theorem witness_LogicAndBitTest :
    (Instr.andIzx 0x10).mnemonic = .AND ∧ (Instr.andIzx 0x10).row.mode ≠ .imp ∧
      (Instr.oraIzx 0x10).mnemonic = .ORA ∧ (Instr.oraIzx 0x10).row.mode ≠ .imp ∧
      (Instr.eorIzx 0x10).mnemonic = .EOR ∧ (Instr.eorIzx 0x10).row.mode ≠ .imp ∧
      (Instr.bitZp 0x10).mnemonic = .BIT ∧ (Instr.bitZp 0x10).row.mode ≠ .imp ∧ (code []).FullyMapped :=
  ⟨rfl, by decide, rfl, by decide, rfl, by decide, rfl, by decide, ram_mapped _⟩

theorem witness_ShiftsAndRotates_memory :
    (Instr.aslZp 0x10).mnemonic = .ASL ∧ (Instr.aslZp 0x10).row.mode ≠ .acc ∧ (Instr.lsrZp 0x10).mnemonic = .LSR ∧
      (Instr.lsrZp 0x10).row.mode ≠ .acc ∧ (Instr.rolZp 0x10).mnemonic = .ROL ∧ (Instr.rolZp 0x10).row.mode ≠ .acc ∧
      (Instr.rorZp 0x10).mnemonic = .ROR ∧ (Instr.rorZp 0x10).row.mode ≠ .acc ∧ (code []).FullyMapped :=
  ⟨rfl, by decide, rfl, by decide, rfl, by decide, rfl, by decide, ram_mapped _⟩

theorem witness_ShiftsAndRotates_accumulator :
    Instr.aslAcc.mnemonic = .ASL ∧ Instr.aslAcc.row.mode = .acc ∧ Instr.lsrAcc.mnemonic = .LSR ∧
      Instr.lsrAcc.row.mode = .acc ∧ Instr.rolAcc.mnemonic = .ROL ∧ Instr.rolAcc.row.mode = .acc ∧
      Instr.rorAcc.mnemonic = .ROR ∧ Instr.rorAcc.row.mode = .acc :=
  ⟨rfl, rfl, rfl, rfl, rfl, rfl, rfl, rfl⟩

theorem witness_IncrementsAndDecrementsOfMemory :
    (Instr.incZp 0x10).mnemonic = .INC ∧ (Instr.incZp 0x10).row.mode ≠ .acc ∧ (Instr.decZp 0x10).mnemonic = .DEC ∧
      (Instr.decZp 0x10).row.mode ≠ .acc ∧ (code []).FullyMapped :=
  ⟨rfl, by decide, rfl, by decide, ram_mapped _⟩

theorem witness_IncrementsAndDecrementsOfRegisters :
    Instr.inx.mnemonic = .INX ∧ Instr.inx.row.mode = .imp ∧ Instr.iny.mnemonic = .INY ∧
      Instr.iny.row.mode = .imp ∧ Instr.dex.mnemonic = .DEX ∧ Instr.dex.row.mode = .imp ∧
      Instr.dey.mnemonic = .DEY ∧ Instr.dey.row.mode = .imp :=
  ⟨rfl, rfl, rfl, rfl, rfl, rfl, rfl, rfl⟩

theorem witness_Compares :
    (Instr.cmpIzx 0x10).mnemonic = .CMP ∧ (Instr.cmpIzx 0x10).row.mode ≠ .imp ∧
      (Instr.cpxImm 0x10).mnemonic = .CPX ∧ (Instr.cpxImm 0x10).row.mode ≠ .imp ∧
      (Instr.cpyImm 0x10).mnemonic = .CPY ∧ (Instr.cpyImm 0x10).row.mode ≠ .imp ∧ (code []).FullyMapped :=
  ⟨rfl, by decide, rfl, by decide, rfl, by decide, ram_mapped _⟩

theorem witness_Branches :
    (Instr.bpl 0x10).mnemonic = .BPL ∧ (Instr.bmi 0x10).mnemonic = .BMI ∧ (Instr.bvc 0x10).mnemonic = .BVC ∧
      (Instr.bvs 0x10).mnemonic = .BVS ∧ (Instr.bcc 0x10).mnemonic = .BCC ∧ (Instr.bcs 0x10).mnemonic = .BCS ∧
      (Instr.bne 0x10).mnemonic = .BNE ∧ (Instr.beq 0x10).mnemonic = .BEQ ∧ (!State.reset.p.z) = true ∧
      State.reset.p.z = false ∧ hi (0x0802 + (0x7F : Byte).signExtend 16) = hi 0x0802 ∧
      hi (0x0802 + (0x80 : Byte).signExtend 16) ≠ hi 0x0802 :=
  ⟨rfl, rfl, rfl, rfl, rfl, rfl, rfl, rfl, rfl, rfl, by decide, by decide⟩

- [Exercise]
Print the records above exactly. Omit nothing.

- [Result for this exercise]
theorem witness_LogicAndBitTest :
    (Instr.andIzx 0x10).mnemonic = .AND ∧ (Instr.andIzx 0x10).row.mode ≠ .imp ∧
      (Instr.oraIzx 0x10).mnemonic = .ORA ∧ (Instr.oraIzx 0x10).row.mode ≠ .imp ∧
      (Instr.eorIzx 0x10).mnemonic = .EOR ∧ (Instr.eorIzx 0x10).row.mode ≠ .imp ∧
      (Instr.bitZp 0x10).mnemonic = .BIT ∧ (Instr.bitZp 0x10).row.mode ≠ .imp ∧ (code []).FullyMapped :=
  ⟨rfl, by decide, rfl, by decide, rfl, by decide, rfl, by decide, ram_mapped _⟩

theorem witness_ShiftsAndRotates_memory :
    (Instr.aslZp 0x10).mnemonic = .ASL ∧ (Instr.aslZp 0x10).row.mode ≠ .acc ∧ (Instr.lsrZp 0x10).mnemonic = .LSR ∧
      (Instr.lsrZp 0x10).row.mode ≠ .acc ∧ (Instr.rolZp 0x10).mnemonic = .ROL ∧ (Instr.rolZp 0x10).row.mode ≠ .acc ∧
      (Instr.rorZp 0x10).mnemonic = .ROR ∧ (Instr.rorZp 0x10).row.mode ≠ .acc ∧ (code []).FullyMapped :=
  ⟨rfl, by decide, rfl, by decide, rfl, by decide, rfl, by decide, ram_mapped _⟩

theorem witness_ShiftsAndRotates_accumulator :
    Instr.aslAcc.mnemonic = .ASL ∧ Instr.aslAcc.row.mode = .acc ∧ Instr.lsrAcc.mnemonic = .LSR ∧
      Instr.lsrAcc.row.mode = .acc ∧ Instr.rolAcc.mnemonic = .ROL ∧ Instr.rolAcc.row.mode = .acc ∧
      Instr.rorAcc.mnemonic = .ROR ∧ Instr.rorAcc.row.mode = .acc :=
  ⟨rfl, rfl, rfl, rfl, rfl, rfl, rfl, rfl⟩

theorem witness_IncrementsAndDecrementsOfMemory :
    (Instr.incZp 0x10).mnemonic = .INC ∧ (Instr.incZp 0x10).row.mode ≠ .acc ∧ (Instr.decZp 0x10).mnemonic = .DEC ∧
      (Instr.decZp 0x10).row.mode ≠ .acc ∧ (code []).FullyMapped :=
  ⟨rfl, by decide, rfl, by decide, ram_mapped _⟩

theorem witness_IncrementsAndDecrementsOfRegisters :
    Instr.inx.mnemonic = .INX ∧ Instr.inx.row.mode = .imp ∧ Instr.iny.mnemonic = .INY ∧
      Instr.iny.row.mode = .imp ∧ Instr.dex.mnemonic = .DEX ∧ Instr.dex.row.mode = .imp ∧
      Instr.dey.mnemonic = .DEY ∧ Instr.dey.row.mode = .imp :=
  ⟨rfl, rfl, rfl, rfl, rfl, rfl, rfl, rfl⟩

theorem witness_Compares :
    (Instr.cmpIzx 0x10).mnemonic = .CMP ∧ (Instr.cmpIzx 0x10).row.mode ≠ .imp ∧
      (Instr.cpxImm 0x10).mnemonic = .CPX ∧ (Instr.cpxImm 0x10).row.mode ≠ .imp ∧
      (Instr.cpyImm 0x10).mnemonic = .CPY ∧ (Instr.cpyImm 0x10).row.mode ≠ .imp ∧ (code []).FullyMapped :=
  ⟨rfl, by decide, rfl, by decide, rfl, by decide, ram_mapped _⟩

theorem witness_Branches :
    (Instr.bpl 0x10).mnemonic = .BPL ∧ (Instr.bmi 0x10).mnemonic = .BMI ∧ (Instr.bvc 0x10).mnemonic = .BVC ∧
      (Instr.bvs 0x10).mnemonic = .BVS ∧ (Instr.bcc 0x10).mnemonic = .BCC ∧ (Instr.bcs 0x10).mnemonic = .BCS ∧
      (Instr.bne 0x10).mnemonic = .BNE ∧ (Instr.beq 0x10).mnemonic = .BEQ ∧ (!State.reset.p.z) = true ∧
      State.reset.p.z = false ∧ hi (0x0802 + (0x7F : Byte).signExtend 16) = hi 0x0802 ∧
      hi (0x0802 + (0x80 : Byte).signExtend 16) ≠ hi 0x0802 :=
  ⟨rfl, rfl, rfl, rfl, rfl, rfl, rfl, rfl, rfl, rfl, by decide, by decide⟩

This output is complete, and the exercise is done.